§ PROBLEM TO WORK ON: All lines of the material that contain "hlimit" must be copied out.

§ INPUT FOR THIS TASK:
/-- The shedding check and the grant pass move drives and post commands, and nothing else. -/
@[simp] theorem outsideGrants_settleDrives (s : State) :
    outsideGrants (settleDrives s) = outsideGrants s := by
  simp [settleDrives]

end Sys2Proof.Laws
end

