theorem ScreenWork.noNewGrant {r : Side} (h : ScreenWork r s t) : NoNewGrant s t := by
  have hstation : t.station = s.station := by rw [State.station, h.tables, State.station]
  refine ⟨fun p hp => by rwa [h.pumps] at hp, fun y hy => ?_, feedbackActive_congr hstation h.points,
    fun _ => usableValue_congr hstation h.points _, capacity_congr hstation h.supply⟩
  by_cases hyr : y = r
  · subst hyr
    exact h.granted hy
  · rwa [(h.others y hyr).1.rake] at hy

/-! ### The rake of a screen removed, and of a screen kept (R126, R134) -/

theorem mode_hand_iff (st : RakeState) : st.mode = .hand ↔ st = .hand := by cases st <;> simp [RakeState.mode]

theorem screen_of_rakeWork {r : Side} (h : RakeWork r s t) (y : Side) : t.screen y = s.screen y := by
  rw [State.screen, h.screens, State.screen]

/-- A rake that goes out of service is in HAND. -/
theorem state_judgeRakeMode_hand {r : Side} (h : s.rakeTargetMode r = .hand) :
    ((judgeRakeMode r s).rake r).state = .hand := by
  have hset : ∀ w : RakeRec, w.state = .hand → ((withdraw (.rake r) (s.setRake r w)).rake r).state = .hand :=
    fun w hw => by rw [rake_withdraw, State.rake_setRake_same, hw]
  unfold judgeRakeMode
  dsimp only
  rw [h]
  split
  · exact hset _ rfl
  · contradiction
  · contradiction
  · exact hset _ rfl
  · contradiction
  · contradiction
  · contradiction
  · next hmode _ => exact (mode_hand_iff _).mp hmode
  · contradiction

/-- A rake whose mode is to be the one it has stands. -/
theorem judgeRakeMode_eq {r : Side} (h : s.rakeTargetMode r = (s.rake r).state.mode) : judgeRakeMode r s = s := by
  unfold judgeRakeMode
  dsimp only
  rw [h]
  cases (s.rake r).state.mode <;> rfl

theorem reached_none (n : Nat) (s : State) : s.reached n none = false := rfl

theorem reached_some (n since : Nat) (s : State) : s.reached n (some since) = decide (n ≤ s.now - since) := rfl

/-- A rake's travel timer past its limit: a jam is suspected, and no other timer is reached. -/
theorem compareRakeTimers_travel {r : Side} {d' : ScreenDef} {since : Nat} (hdef : s.screenDef r = some d')
    (hstate : (s.rake r).state = .raking) (htravel : (s.rake r).travel = some since)
    (hlimit : d'.travelLimit ≤ s.now - since) (hreverse : 0 < d'.reverseTime) :
    ∃ j, compareRakeTimers r s = suspectJam r .travel (s.setRake r { s.rake r with jam := j }) := by
  have hself : s.setRake r { s.rake r with jam := (s.rake r).jam } = s := by
    cases r <;> rfl
  have hjudge : ∃ j, judgeJamTimer r s = s.setRake r { s.rake r with jam := j } := by
    unfold judgeJamTimer
    dsimp only
    rw [if_pos hstate]
    split_ifs
    · exact ⟨_, hself.symm⟩
    · exact ⟨_, rfl⟩
    · exact ⟨_, rfl⟩
  obtain ⟨j, hj⟩ := hjudge
  refine ⟨j, ?_⟩
  generalize hu : s.setRake r { s.rake r with jam := j } = u at hj ⊢
  have hrake : u.rake r = { s.rake r with jam := j } := by rw [← hu, State.rake_setRake_same]
  have hnow : u.now = s.now := by rw [← hu]; rfl
  have hreached : u.reached d'.travelLimit (u.rake r).travel = true := by
    rw [hrake, htravel, reached_some, hnow]
    exact decide_eq_true hlimit
  have hexpired : travelExpired r u = suspectJam r .travel u := by
    rw [travelExpired, if_pos (by rw [hrake]; exact ⟨hstate, by rw [htravel]; rfl⟩)]
  have hsuspected : (suspectJam r .travel u).rake r = { u.rake r with
      state := .reversing, cause := .travel, travel := none, jam := none, reverse := some u.now
      command := .runReverse, confirmed := false } := by
    rw [suspectJam, rake_postRake, if_pos rfl, State.rake_setRake_same]
  have hnow' : (suspectJam r .travel u).now = u.now := by
    rw [State.now, (rakeWork_suspectJam (by rw [hrake]; exact hstate) _).chip, State.now]
  have hjam : (suspectJam r .travel u).reached d'.jamDelay ((suspectJam r .travel u).rake r).jam = false := by
    rw [hsuspected, reached_none]
  have hback : (suspectJam r .travel u).reached d'.reverseTime ((suspectJam r .travel u).rake r).reverse =
      false := by
    rw [hsuspected, reached_some, hnow', Nat.sub_self]
    exact decide_eq_false (by omega)
  unfold compareRakeTimers
  rw [hdef, hj]
  simp only [guarded, hreached, hexpired, hjam, hback, if_true, Bool.false_eq_true, if_false]

/-- The rake whose jam is suspected by the travel limit: REVERSING from now, its command posted. -/
structure Suspected (r : Side) (s t : State) : Prop where
  state : (t.rake r).state = .reversing
  cause : (t.rake r).cause = .travel
  reverse : (t.rake r).reverse = some s.now
  travel : (t.rake r).travel = none
  jam : (t.rake r).jam = none
  attempts : (t.rake r).attempts = (s.rake r).attempts
  posted : Posted t (.rake r) .runReverse

theorem suspected_compareRakeTimers {r : Side} {d' : ScreenDef} {since : Nat} (hdef : s.screenDef r = some d')
    (hstate : (s.rake r).state = .raking) (htravel : (s.rake r).travel = some since)
    (hlimit : d'.travelLimit ≤ s.now - since) (hreverse : 0 < d'.reverseTime) :
    Suspected r s (compareRakeTimers r s) := by
  obtain ⟨j, hj⟩ := compareRakeTimers_travel hdef hstate htravel hlimit hreverse
  have hrake : (compareRakeTimers r s).rake r = { s.rake r with
      state := .reversing, cause := .travel, travel := none, jam := none, reverse := some s.now
      command := .runReverse, confirmed := false } := by
    rw [hj, suspectJam, rake_postRake, if_pos rfl, State.rake_setRake_same, State.rake_setRake_same]
    rfl
  have hposted : Posted (compareRakeTimers r s) (.rake r) .runReverse := by
    rw [hj, suspectJam]
    exact fun h => posted_postRake _ _ _ h
  refine ⟨?_, ?_, ?_, ?_, ?_, ?_, hposted⟩
  all_goals rw [hrake]

/-- What is suspected at a rake stays so while the rake and its commands stand. -/
theorem Suspected.stands {r : Side} (h : Suspected r s t) (hstands : RakeStands r t u)
    (hgate : u.transit.gate = t.transit.gate) : Suspected r s u := by
  obtain ⟨state, cause, reverse, travel, jam, attempts, posted⟩ := h
  have hrake := hstands.rake
  refine ⟨?_, ?_, ?_, ?_, ?_, ?_, posted_congr hstands.commands hgate posted⟩
  all_goals rw [hrake]; assumption

/-! ### One screen's activation, by its definition before and after (R134) -/

/-- What a SCREEN activation does at one screen, `a` the state the event meets, `s` before its turn. -/
structure ScreenTaken (a : State) (r : Side) (s t : State) : Prop where
  removed : (a.screenDef r).isSome = true → s.screenDef r = none →
    t.screen r = ScreenRec.start ∧ (t.rake r).state = .hand ∧ (t.alarm (blindedEntry r)).condition = false
  defined : a.screenDef r = none → (s.screenDef r).isSome = true → t.screen r = ScreenRec.start
  kept : (a.screenDef r).isSome = true → (s.screenDef r).isSome = true →
    t.screen r = s.screen r ∧ (t.rake r).interval = (s.rake r).interval
  travel : ∀ d' since, (a.screenDef r).isSome = true → s.screenDef r = some d' →
    s.rakeTargetMode r = .auto → (s.rake r).state = .raking → (s.rake r).travel = some since →
    d'.travelLimit ≤ s.now - since → 0 < d'.reverseTime → Suspected r s t

theorem screenTaken (hl : s.alarms.entries.length = 73) (a : State) (r : Side) :
    ScreenTaken a r s (screenActivated a r s) where
  removed ha hs := by
    obtain ⟨_, ha⟩ := Option.isSome_iff_exists.mp ha
    have htarget : (stateCondition (blindedEntry r) false (s.setScreen r ScreenRec.start)).rakeTargetMode r =
        .hand := by
      have hdef : (stateCondition (blindedEntry r) false (s.setScreen r ScreenRec.start)).screenDef r = none := by
        rw [State.screenDef, State.screenTable, (screenWork_blinded r false _).tables]
        exact hs
      simp [State.rakeTargetMode, State.inService, hdef]
    have hcondition : ((stateCondition (blindedEntry r) false (s.setScreen r ScreenRec.start)).alarm
        (blindedEntry r)).condition = false :=
      condition_stateCondition (blindedEntry_listed (s := s.setScreen r ScreenRec.start) hl) false
    have hlength := (screenWork_blinded r false (s.setScreen r ScreenRec.start)).entries
    have hscreen : (stateCondition (blindedEntry r) false (s.setScreen r ScreenRec.start)).screen r =
        ScreenRec.start := by
      have hscreens := screens_of_outsideAlarms (outsideAlarms_stateCondition (blindedEntry r) false
        (s.setScreen r ScreenRec.start))
      rw [State.screen, hscreens, ← State.screen, State.screen_setScreen, if_pos rfl]
    have heq : screenActivated a r s =
        judgeRakeMode r (stateCondition (blindedEntry r) false (s.setScreen r ScreenRec.start)) := by
      rw [screenActivated, ha, hs]
    rw [heq]
    generalize stateCondition (blindedEntry r) false (s.setScreen r ScreenRec.start) = v at *
    have hwork := rakeWork_judgeRakeMode (r := r) v
    refine ⟨(screen_of_rakeWork hwork r).trans hscreen, state_judgeRakeMode_hand htarget, ?_⟩
    have hlen : v.alarms.entries.length = 73 := hlength.trans hl
    rw [hwork.alarm _ (by cases r <;> simp [blindedEntry]) (by cases r <;> simp [blindedEntry, jammedEntry])
      (by rw [hlen]; exact jammedEntry_le r)]
    exact hcondition
  defined ha hs := by
    obtain ⟨_, hs⟩ := Option.isSome_iff_exists.mp hs
    have heq : screenActivated a r s = judgeRakeMode r (s.setScreen r ScreenRec.start) := by
      rw [screenActivated, ha, hs]
    rw [heq, screen_of_rakeWork (rakeWork_judgeRakeMode _), State.screen_setScreen, if_pos rfl]
  kept ha hs := by
    obtain ⟨_, ha⟩ := Option.isSome_iff_exists.mp ha
    obtain ⟨_, hs⟩ := Option.isSome_iff_exists.mp hs
    have heq : screenActivated a r s = compareRakeTimers r (judgeRakeMode r s) := by
      rw [screenActivated, ha, hs]
    have hwork := (rakeWork_judgeRakeMode (r := r) s).trans (rakeWork_compareRakeTimers _)
    rw [heq]
    exact ⟨screen_of_rakeWork hwork r, hwork.interval⟩
  travel d' since ha hs htarget hstate htravel hlimit hreverse := by
    obtain ⟨_, ha⟩ := Option.isSome_iff_exists.mp ha
    have heq : screenActivated a r s = compareRakeTimers r s := by
      rw [screenActivated, ha, hs]
      dsimp only
      rw [judgeRakeMode_eq (by rw [htarget, hstate]; rfl)]
    rw [heq]
    exact suspected_compareRakeTimers hs hstate htravel hlimit hreverse

/-! ### A SCREEN activation (R134) -/

theorem screenDef_congr (h : t.tables.active = s.tables.active) (r : Side) : t.screenDef r = s.screenDef r := by
  rw [State.screenDef, State.screenTable, h, State.screenDef, State.screenTable]

theorem noNewGrant_eachSide {f : Side → State → State} (hf : ∀ y u, ScreenWork y u (f y u)) (s : State) :
    NoNewGrant s (eachSide f s) ∧ (eachSide f s).tables = s.tables := by
  have ha := hf .a s
  have hb := hf .b (f .a s)
  exact ⟨ha.noNewGrant.trans hb.noNewGrant, hb.tables.trans ha.tables⟩
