-- ==== Sys2Proof/Machine/Fetch.lean ====
section
/-! DEFINITION. Taking the host's next event: the bytes are consumed in the order delivered, each once (R31), and a
push's key selects its operation (R60). Also placing a key before the machine, for `State.withFetchWord`. -/

namespace Sys2Proof.Machine

/-- What the next event asks for. -/
inductive Fetched where
  /-- An event that is no push, already carried out. -/
  | done (s : State)
  /-- A push: the operation its key selects, and the state with the event consumed. -/
  | run (i : Instr) (s : State)
  /-- No step is defined. -/
  | stop (r : Refusal)
  deriving DecidableEq, Repr

/-- Take the next event. When the host has none, the block does nothing (R85). -/
def fetch (s : State) : Fetched :=
  match s.input with
  | [] => .done s
  | .reset :: rest => .done (State.takeReset { s with input := rest })
  | .noPush :: rest => .done (State.takeNoPush { s with input := rest })
  | .unserialized _ _ :: _ => .stop .unserializedPushes
  | .push b :: rest =>
    match decode (s.block.key b) with
    | some i => .run i { s with input := rest }
    | none => .stop (.noOperation (s.block.key b))

/-- The position a key's `LT` and `CNT` fields stand for. In Idle the map ignores `CNT` (R51, log entry 8); the codes
of R54 stand for none. -/
def syncOfKey (k : Key) : Option Sync :=
  if keyLt k = 0b00#2 then some .idle
  else
    match latchedOfCode (keyLt k), countOfCode (keyCnt k) with
    | some t, some c => some (.accumulating t c)
    | _, _ => none

/-- Put the block at the position the key holds and make its byte the next push. A key that stands for no state
(R54) cannot be placed and leaves the state as it is. -/
def State.placeKey (k : Key) (s : State) : State :=
  match syncOfKey k with
  | some p => { s with block := { s.block with sync := p }, input := .push (keyByte k) :: s.input }
  | none => s

end Sys2Proof.Machine
end

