-- ==== Sys2Proof/Safety.lean ====
section
/-! DEFINITION. What a good state is, in the terms the claims use: the invariant INV of R18 with its history clause,
the frames that may be emitted (R55), the duty of the host (R96), and the states that no outcome can tell apart
(R17). -/

namespace Sys2Proof.Machine

/-- The bytes of the frame that is open after these exchanges (the latest first), header first: a pushed byte
answered `Continue` belongs to it; `Complete`, `Error` and reset end it (R24, R101, R108). -/
def openFrame : List Exchange → List Byte
  | [] => []
  | ⟨.push b, some .cont⟩ :: earlier => openFrame earlier ++ [b]
  | ⟨.push _, some (.complete _)⟩ :: _ => []
  | ⟨.push _, some (.error _)⟩ :: _ => []
  | ⟨.reset, _⟩ :: _ => []
  | ⟨.push _, none⟩ :: earlier => openFrame earlier
  | ⟨.noPush, _⟩ :: earlier => openFrame earlier
  | ⟨.unserialized _ _, _⟩ :: earlier => openFrame earlier

/-- INV (R18), read against an open frame: with none, `LT = NONE` and `CNT = 0`; with one, `LT` is its header's
type, `CNT` counts its payload bytes, and `BUF[0 .. CNT-1]` hold them in arrival order. -/
def Block.Holds (blk : Block) : List Byte → Prop
  | [] => blk.lt = 0b00#2 ∧ blk.cnt = 0b000#3
  | h :: payload =>
    (h = 0x01#8 ∧ blk.lt = 0b01#2 ∨ h = 0x02#8 ∧ blk.lt = 0b10#2) ∧
      blk.cnt.toNat = payload.length ∧ payload.length ≤ 5 ∧
      ∀ i : Count, i.val < payload.length → payload[i.val]? = some (blk.cell i)

/-- INV (R18) of a state: the registers hold the frame its transcript left open. -/
def State.Inv (s : State) : Prop := s.block.Holds (openFrame s.transcript)

/-- A frame has a payload exactly where its tag requires one (R55), and its axes are signed 16-bit values (R8). -/
def Frame.Proper (f : Frame) : Prop :=
  match f.tag, f.payload with
  | .reserved, none => True
  | .attitudeAchieved, none => True
  | .telemetry, some t => AxisRange t.x ∧ AxisRange t.y ∧ AxisRange t.z
  | .setAttitude, some t => AxisRange t.x ∧ AxisRange t.y ∧ AxisRange t.z
  | _, _ => False

/-- The host serializes its pushes (R40, R96): no event to come is an unserialized one. -/
def State.Serialized (s : State) : Prop := ∀ b c : Byte, Event.unserialized b c ∉ s.input

/-- Two states that differ at most in cells of `BUF` at or above `CNT`: what an earlier frame, or the time before
reset, left behind (R17). -/
def State.SameButStale (s t : State) : Prop :=
  s.block.sync = t.block.sync ∧ s.input = t.input ∧ s.transcript = t.transcript ∧
    ∀ i : Count, i.val < s.block.cnt.toNat → s.block.cell i = t.block.cell i

end Sys2Proof.Machine
end

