/-- In Idle every cell of `BUF` is stale, so the block of the reset state takes the place of any other. -/
theorem State.sameButStale_resetBlock (h : s.block.lt = 0b00#2) :
    s.SameButStale { s with block := State.reset.block } :=
  State.sameButStale_iff.mpr ⟨Block.received_of_idle (s.block.lt_none_iff.mp h), rfl, rfl⟩

/-! ### Pauses (R85, R91, R109) -/

@[simp] theorem State.takeReset_outcomes : s.takeReset.outcomes = s.outcomes := rfl

@[simp] theorem State.takeNoPush_outcomes : s.takeNoPush.outcomes = s.outcomes := rfl

/-- `u` has the registers and the outcomes of `s`, and the same events to come but those without a push. -/
structure State.SameButPauses (s u : State) : Prop where
  block : u.block = s.block
  outcomes : u.outcomes = s.outcomes
  input : u.input = s.input.filter (· ≠ .noPush)

theorem State.sameButPauses_filter (s : State) :
    s.SameButPauses { s with input := s.input.filter (· ≠ .noPush) } := ⟨rfl, rfl, rfl⟩

/-- A step that takes a pause changes nothing else; every other event is also the next one without the pauses, and
does the same there. -/
theorem step_sameButPauses {e : Event} (h : s.SameButPauses u) (hin : s.input = e :: rest)
    (hstep : step s = .next t) :
    t.input = rest ∧ (t.SameButPauses u ∨
      ∃ v : State, step u = .next v ∧ u.input = e :: v.input ∧ t.SameButPauses v) := by
  obtain ⟨hblock, hout, hu⟩ := h
  obtain ⟨hin', rfl⟩ | ⟨rest', hin', rfl⟩ | ⟨rest', hin', rfl⟩ | ⟨b, rest', hin', rfl⟩ := step_cases hstep
  · cases hin.symm.trans hin'
  all_goals
    cases hin.symm.trans hin'
    rw [hin] at hu
    refine ⟨rfl, ?_⟩
  · exact .inr ⟨_, step_of_reset hu, hu, congrArg Block.reset hblock, hout, rfl⟩
  · exact .inl ⟨hblock, hout, hu⟩
  · refine .inr ⟨_, step_push_next hu, hu, congrArg (Block.afterPush · b) hblock, ?_, rfl⟩
    rw [State.afterPush_outcomes, State.afterPush_outcomes, hblock, hout]

/-- A run over all the events to come ends alike without the pauses. -/
theorem run_sameButPauses (h : s.SameButPauses u) (hrun : run s.input.length s = .next t) :
    ∃ v : State, run u.input.length u = .next v ∧ t.SameButPauses v := by
  induction hin : s.input generalizing s u with
  | nil =>
    rw [hin] at hrun
    obtain rfl : s = t := Host.Outcome.next.inj hrun
    have hu : u.input = [] := by rw [h.input, hin, List.filter_nil]
    exact ⟨u, by rw [hu, List.length_nil, run_zero], h⟩
  | cons e rest ih =>
    rw [hin] at hrun
    obtain ⟨s', hstep, hrest⟩ := run_succ_cases hrun
    obtain ⟨rfl, hpause | ⟨u', hstep', hu, h'⟩⟩ := step_sameButPauses h hin hstep
    · exact ih hpause hrest rfl
    · obtain ⟨v, hv, hsame⟩ := ih h' hrest rfl
      exact ⟨v, by rw [hu, List.length_cons, run_succ_of_next hstep', hv], hsame⟩

end

/-! ### The statements about exceptions and pauses -/

/-- Settles O13: the error is the outcome of `HDR_INVALID` alone, which leaves the block it found. -/
theorem errorExactlyForABadHeader : Obligations.ErrorExactlyForABadHeader := by
  intro s t b rest hin hstep
  rw [step_push_next hin, Host.Outcome.next.injEq] at hstep
  subst hstep
  have herror : (s.afterPush b rest).transcript = ⟨.push b, some (.error .invalidHeader)⟩ :: s.transcript ↔
      s.block.pushOutcome b = .error .invalidHeader := by simp
  rw [herror, State.afterPush_block]
  refine ⟨Block.pushOutcome_error_iff, fun h => ?_⟩
  obtain ⟨hlt, -⟩ := Block.pushOutcome_error_iff.mp h
  rw [Block.afterPush_of_error h]
  exact ⟨hlt, congrArg Sync.cnt (s.block.lt_none_iff.mp hlt), rfl⟩

/-- Settles O21: every other event, and no event, goes on. -/
theorem onlyUnserializedPushesAreRefused : Obligations.OnlyUnserializedPushesAreRefused := by
  intro s r
  constructor
  · intro hstep
    obtain ⟨t, hnext, -⟩ | ⟨b, c, rest, hin⟩ := step_next_or_unserialized s
    · cases hnext.symm.trans hstep
    · cases (step_of_unserialized hin).symm.trans hstep
      exact ⟨rfl, b, c, rest, hin⟩
  · rintro ⟨rfl, b, c, rest, hin⟩
    exact step_of_unserialized hin

/-- Settles O22: the next event is no unserialized one, and those after it were among the events to come before. -/
theorem serializedHostAlwaysGoesOn : Obligations.SerializedHostAlwaysGoesOn := by
  intro s hs
  obtain ⟨t, hnext, htail⟩ | ⟨b, c, rest, hin⟩ := step_next_or_unserialized s
  · exact ⟨t, hnext, fun b c hmem => hs b c (List.mem_of_mem_tail (htail ▸ hmem))⟩
  · exact absurd (hin ▸ List.mem_cons_self) (hs b c)

/-- Settles O33: the registers in Idle differ from the reset ones in stale cells alone (O31), and the outcomes given
before stand in the transcript, at which no step looks. -/
theorem idleForgetsThePast : Obligations.IdleForgetsThePast := by
  intro n s t hlt hrun
  obtain ⟨t', hrun', -, -, htranscript, -⟩ := run_sameButStale (State.sameButStale_resetBlock hlt) hrun
  obtain ⟨u, hu, rfl⟩ := run_of_withHistory (s := { State.reset with input := s.input }) hrun'
  refine ⟨u, hu, ?_⟩
  rw [State.outcomes, htranscript]
  exact u.withHistory_outcomes s.transcript

/-- Settles O34: a run and the run without its pauses go through states that are the same but for the pauses to come. -/
theorem pausesChangeNothing : Obligations.PausesChangeNothing := by
  intro s t hrun
  obtain ⟨u, hu, hsame⟩ := run_sameButPauses s.sameButPauses_filter hrun
  exact ⟨u, hu, hsame.block, hsame.outcomes⟩

/-- Settles O35: by induction on the steps, each of which is `step_of_no_event`. -/
theorem stalledFrameIsHeld : Obligations.StalledFrameIsHeld := by
  intro n s hin
  induction n with
  | zero => exact run_zero s
  | succ n ih => exact (run_succ_of_next (step_of_no_event hin)).trans ih

/-- Settles O24: by the two events without a push, and the ports of a cycle without one. -/
theorem noPushHoldsTheState : Obligations.NoPushHoldsTheState :=
  ⟨fun _ => step_of_no_event, fun _ _ hin => ⟨_, step_of_noPush hin, rfl, rfl, rfl⟩,
    fun _ _ _ => congrArg PinOut.outKind (pinOutputs_of_no_push (.inr rfl))⟩

end Sys2Proof.Machine

/-! Proofs of the statements about reset and the end of a payload (70_reset_and_hazards.md). Reset and the sixth
payload byte are the two ways out of AccumulatingPayload: a pause keeps the registers, and a payload byte before the
sixth counts up. -/

namespace Sys2Proof.Machine

/-! ### The end of a payload (R71, R101) -/

section
variable {blk : Block} {p : PayloadType} {c : Count} {b : Byte}

/-- The phase is Idle exactly at the position Idle (R12). -/
theorem Block.phase_idle_iff_sync : blk.phase = .idle ↔ blk.sync = .idle :=
  Block.phase_idle_iff.trans Block.received_eq_nil_iff

/-- A payload byte ends the payload exactly when it is the sixth (R70, R71). -/
theorem Block.afterPush_phase_idle_iff (h : blk.sync = .accumulating p c) :
    (blk.afterPush b).phase = .idle ↔ c = 5 := by
  rw [Block.phase_idle_iff_sync, Block.afterPush_accumulating h]
  split
  next hc => simp [hc]
  next hc => simp [hc]

end

/-! ### The statements about reset and the end of a payload -/

/-- Settles O15: by what the step takes. No event and a pause keep the phase; a push ends the payload only at count 5,
where its outcome is the frame. -/
theorem payloadEndsOnlyBySixthByteOrReset : Obligations.PayloadEndsOnlyBySixthByteOrReset := by
  intro s t hstep hbefore hafter
  obtain ⟨-, rfl⟩ | ⟨rest, hin, rfl⟩ | ⟨rest, -, rfl⟩ | ⟨b, rest, hin, rfl⟩ := step_cases hstep
  · cases hbefore.symm.trans hafter
  · exact .inl ⟨rest, hin, rfl⟩
  · cases hbefore.symm.trans hafter
  · cases hs : s.block.sync with
    | idle => cases hbefore.symm.trans (Block.phase_idle_iff_sync.mpr hs)
    | accumulating p c =>
      obtain rfl : c = 5 := (Block.afterPush_phase_idle_iff hs).mp hafter
      obtain ⟨-, hcnt⟩ := (s.block.at_iff p 5).mpr hs
      have hout := (Block.pushOutcome_accumulating (b := b) hs).trans (if_pos rfl)
      exact .inr ⟨b, rest, _, hin, hcnt, by rw [State.afterPush_transcript, hout]⟩

/-- Settles O23: the step of a reset event is `takeReset`. -/
theorem resetEventClearsTypeAndCount : Obligations.ResetEventClearsTypeAndCount :=
  fun _ _ hin => ⟨_, step_of_reset hin, rfl, rfl, rfl, rfl, rfl, rfl⟩

/-- Settles O47: by the event a cycle's inputs ask for, a reset whatever `in_valid` is, a push, or none. -/
theorem clockEdgeFollowsResetThenPush : Obligations.ClockEdgeFollowsResetThenPush := by
  refine ⟨fun s v b => ?reset, fun s b => ?push, fun s b => ?pause⟩
  case reset => exact ⟨_, step_of_reset rfl, rfl, rfl, rfl, rfl, pinOutputs_of_no_push (.inl rfl)⟩
  case push => rfl
  case pause => exact ⟨_, step_of_noPush rfl, rfl, rfl⟩

end Sys2Proof.Machine
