-- ==== Sys2Proof/Syntax.lean ====
section
/-! DEFINITION. The instruction set: one constructor for each row of the opcode table (02 R65, spec/95). A row with an encoding carries
the fields that the table names, as bits, in the table's order; an event or a command carries what it acts on. -/

namespace Sys2Proof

§ EXERCISE RESULT:
    (hlimit : d'.travelLimit ≤ s.now - since) (hreverse : 0 < d'.reverseTime) :
    exact decide_eq_true hlimit
    (hlimit : d'.travelLimit ≤ s.now - since) (hreverse : 0 < d'.reverseTime) :
  obtain ⟨j, hj⟩ := compareRakeTimers_travel hdef hstate htravel hlimit hreverse
  travel d' since ha hs htarget hstate htravel hlimit hreverse := by
    exact suspected_compareRakeTimers hs hstate htravel hlimit hreverse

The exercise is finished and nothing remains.